* Your instructions: A complete answer includes every line below with the word "runDue".

* Supplied data:
theorem hostTlp_tidy {Lp : List Instr} {p : Nat} {body : State → State} {s : State}
    (hb : ∀ t, Tidy Lp t → Tidy Lp (body t)) (hk : Tidy Lp s) : Tidy Lp (hostTlp p body s) := by
  unfold hostTlp
  split
  · exact hb _ (tlpArrives_tidy hk)
  · exact hk

theorem leaveL1_tidy {Lp : List Instr} {p : Nat} {s : State} (hk : Tidy Lp s) : Tidy Lp (leaveL1 p s) := by
  unfold leaveL1
  try dsimp only
  repeat' (first | with_reducible assumption | with_reducible refine tlpArrives_tidy ?_ | with_reducible refine Tidy.foldl _ (fun _ _ _ => ?_) ?_ | with_reducible refine Tidy.ite (fun _ => ?_) (fun _ => ?_) | simp only [tidy_mk] | split | dsimp only)

theorem badDoorbell_tidy {Lp : List Instr} {q : Nat} {v : Word} {before dir : Nat} {s : State} (hk : Tidy Lp s) : Tidy Lp (badDoorbell q v before dir s) := by
  unfold badDoorbell
  try dsimp only
  repeat' (first | with_reducible assumption | with_reducible refine State_raiseAt_tidy ?_ | with_reducible refine unsolicited_tidy ?_ | with_reducible refine Tidy.foldl _ (fun _ _ _ => ?_) ?_ | with_reducible refine Tidy.ite (fun _ => ?_) (fun _ => ?_) | simp only [tidy_mk] | split | dsimp only)

theorem sqTail_tidy {Lp : List Instr} {p q : Nat} {v : Word} {bad : List Nat} {s : State} (hk : Tidy Lp s) : Tidy Lp (sqTail p q v bad s) := by
  unfold sqTail
  try dsimp only
  repeat' (first | with_reducible assumption | with_reducible refine State_raiseAt_tidy ?_ | with_reducible refine State_setQueue_tidy ?_ | with_reducible refine badDoorbell_tidy ?_ | with_reducible refine Tidy.foldl _ (fun _ _ _ => ?_) ?_ | with_reducible refine Tidy.ite (fun _ => ?_) (fun _ => ?_) | simp only [tidy_mk] | split | dsimp only)

theorem sqDoorbell_tidy {Lp : List Instr} {p q : Nat} {v : Word} {stores : List HostStore} {bad : List Nat} {s : State} (hk : Tidy Lp s) : Tidy Lp (sqDoorbell p q v stores bad s) := by
  unfold sqDoorbell
  try dsimp only
  repeat' (first | with_reducible assumption | with_reducible refine State_writeBytes_tidy ?_ | with_reducible refine hostTlp_tidy (fun _ _ => ?_) ?_ | with_reducible refine sqTail_tidy ?_ | with_reducible refine Tidy.foldl _ (fun _ _ _ => ?_) ?_ | with_reducible refine Tidy.ite (fun _ => ?_) (fun _ => ?_) | simp only [tidy_mk] | split | dsimp only)

theorem cqHead_tidy {Lp : List Instr} {p q : Nat} {v : Word} {s : State} (hk : Tidy Lp s) : Tidy Lp (cqHead p q v s) := by
  unfold cqHead
  try dsimp only
  repeat' (first | with_reducible assumption | with_reducible refine State_raiseAt_tidy ?_ | with_reducible refine State_setQueue_tidy ?_ | with_reducible refine badDoorbell_tidy ?_ | with_reducible refine Tidy.foldl _ (fun _ _ _ => ?_) ?_ | with_reducible refine Tidy.ite (fun _ => ?_) (fun _ => ?_) | simp only [tidy_mk] | split | dsimp only)

theorem cqDoorbell_tidy {Lp : List Instr} {p q : Nat} {v : Word} {s : State} (hk : Tidy Lp s) : Tidy Lp (cqDoorbell p q v s) := by
  unfold cqDoorbell
  try dsimp only
  repeat' (first | with_reducible assumption | with_reducible refine cqHead_tidy ?_ | with_reducible refine hostTlp_tidy (fun _ _ => ?_) ?_ | with_reducible refine Tidy.foldl _ (fun _ _ _ => ?_) ?_ | with_reducible refine Tidy.ite (fun _ => ?_) (fun _ => ?_) | simp only [tidy_mk] | split | dsimp only)

theorem mgmtFrame_tidy {Lp : List Instr} {b : List Byte} {s : State} (hk : Tidy Lp s) : Tidy Lp (mgmtFrame b s) := by
  unfold mgmtFrame
  try dsimp only
  repeat' (first | with_reducible assumption | with_reducible refine frameError_tidy ?_ | with_reducible refine submit_tidy ?_ | with_reducible refine Tidy.foldl _ (fun _ _ _ => ?_) ?_ | with_reducible refine Tidy.ite (fun _ => ?_) (fun _ => ?_) | simp only [tidy_mk] | split | dsimp only)

theorem tagSubmit_tidy {Lp : List Instr} {frame : List Byte} {s : State} (hk : Tidy Lp s) : Tidy Lp (tagSubmit frame s) := by
  unfold tagSubmit
  try dsimp only
  repeat' (first | with_reducible assumption | with_reducible refine submit_tidy ?_ | with_reducible refine tagRespond_tidy ?_ | with_reducible refine Tidy.foldl _ (fun _ _ _ => ?_) ?_ | with_reducible refine Tidy.ite (fun _ => ?_) (fun _ => ?_) | simp only [tidy_mk] | split | dsimp only)

theorem capSample_tidy {Lp : List Instr} {s : State} {x : Nat × Nat} (hk : Tidy Lp s) : Tidy Lp (capSample s x) := by
  unfold capSample
  try dsimp only
  repeat' (first | with_reducible assumption | with_reducible refine State_mline_tidy ?_ | with_reducible refine State_raiseAt_tidy ?_ | with_reducible refine endJobs_tidy ?_ | with_reducible refine slotEvent_tidy ?_ | with_reducible refine wakeEvent_tidy ?_ | with_reducible refine Tidy.foldl _ (fun _ _ _ => ?_) ?_ | with_reducible refine Tidy.ite (fun _ => ?_) (fun _ => ?_) | simp only [tidy_mk] | split | dsimp only)

theorem capSamples_tidy {Lp : List Instr} {samples : List Nat} {s : State} (hk : Tidy Lp s) : Tidy Lp (capSamples samples s) := by
  unfold capSamples
  try dsimp only
  repeat' (first | with_reducible assumption | with_reducible refine capSample_tidy ?_ | with_reducible refine Tidy.foldl _ (fun _ _ _ => ?_) ?_ | with_reducible refine Tidy.ite (fun _ => ?_) (fun _ => ?_) | simp only [tidy_mk] | split | dsimp only)

theorem tagFieldOn_tidy {Lp : List Instr} {mv : Nat} {s : State} (hk : Tidy Lp s) : Tidy Lp (tagFieldOn mv s) := by
  unfold tagFieldOn
  try dsimp only
  repeat' (first | with_reducible assumption | with_reducible refine State_setTag_tidy ?_ | with_reducible refine copyBack_tidy ?_ | with_reducible refine copyBack_pair (by with_reducible assumption) ?_ | with_reducible refine slotEvent_tidy ?_ | with_reducible refine wakeEvent_tidy ?_ | with_reducible refine Tidy.foldl _ (fun _ _ _ => ?_) ?_ | with_reducible refine Tidy.ite (fun _ => ?_) (fun _ => ?_) | simp only [tidy_mk] | split | dsimp only)

theorem cardInsert_tidy {Lp : List Instr} {n : Nat} {s : State} (hk : Tidy Lp s) : Tidy Lp (cardInsert n s) := by
  unfold cardInsert
  try dsimp only
  repeat' (first | with_reducible assumption | with_reducible refine State_mline_tidy ?_ | with_reducible refine State_setSlot_tidy ?_ | with_reducible refine slotEvent_tidy ?_ | with_reducible refine wakeEvent_tidy ?_ | with_reducible refine Tidy.foldl _ (fun _ _ _ => ?_) ?_ | with_reducible refine Tidy.ite (fun _ => ?_) (fun _ => ?_) | simp only [tidy_mk] | split | dsimp only)

theorem cardRemoval_tidy {Lp : List Instr} {n : Nat} {s : State} (hk : Tidy Lp s) : Tidy Lp (cardRemoval n s) := by
  unfold cardRemoval
  try dsimp only
  repeat' (first | with_reducible assumption | with_reducible refine State_mline_tidy ?_ | with_reducible refine State_raiseAt_tidy ?_ | with_reducible refine State_setSlot_tidy ?_ | with_reducible refine deactivate_tidy ?_ | with_reducible refine endCardJobs_tidy ?_ | with_reducible refine slotEvent_tidy ?_ | with_reducible refine wakeEvent_tidy ?_ | with_reducible refine Tidy.foldl _ (fun _ _ _ => ?_) ?_ | with_reducible refine Tidy.ite (fun _ => ?_) (fun _ => ?_) | simp only [tidy_mk] | split | dsimp only)

theorem ownFinish_tidy {Lp : List Instr} {s : State} (hk : Tidy Lp s) : Tidy Lp (ownFinish s) := by
  unfold ownFinish
  try dsimp only
  repeat' (first | with_reducible assumption | with_reducible refine State_raise_tidy ?_ | with_reducible refine writeCheckpoint_tidy ?_ | with_reducible refine Tidy.foldl _ (fun _ _ _ => ?_) ?_ | with_reducible refine Tidy.ite (fun _ => ?_) (fun _ => ?_) | simp only [tidy_mk] | split | dsimp only)

theorem runDue_tidy {Lp : List Instr} {s : State} {key : Nat} (hk : Tidy Lp s) : Tidy Lp (runDue s key) := by
  unfold runDue
  try dsimp only
  repeat' (first | with_reducible assumption | with_reducible refine State_waitOn_tidy ?_ | with_reducible refine checkpointFault_tidy ?_ | with_reducible refine complete_tidy ?_ | with_reducible refine dropRequest_tidy ?_ | with_reducible refine queueDrained_tidy ?_ | with_reducible refine runBody_tidy ?_ | with_reducible refine startCommand_tidy ?_ | with_reducible refine Tidy.foldl _ (fun _ _ _ => ?_) ?_ | with_reducible refine Tidy.ite (fun _ => ?_) (fun _ => ?_) | simp only [tidy_mk] | split | dsimp only)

* Result of this task:
theorem runDue_tidy {Lp : List Instr} {s : State} {key : Nat} (hk : Tidy Lp s) : Tidy Lp (runDue s key) := by
  unfold runDue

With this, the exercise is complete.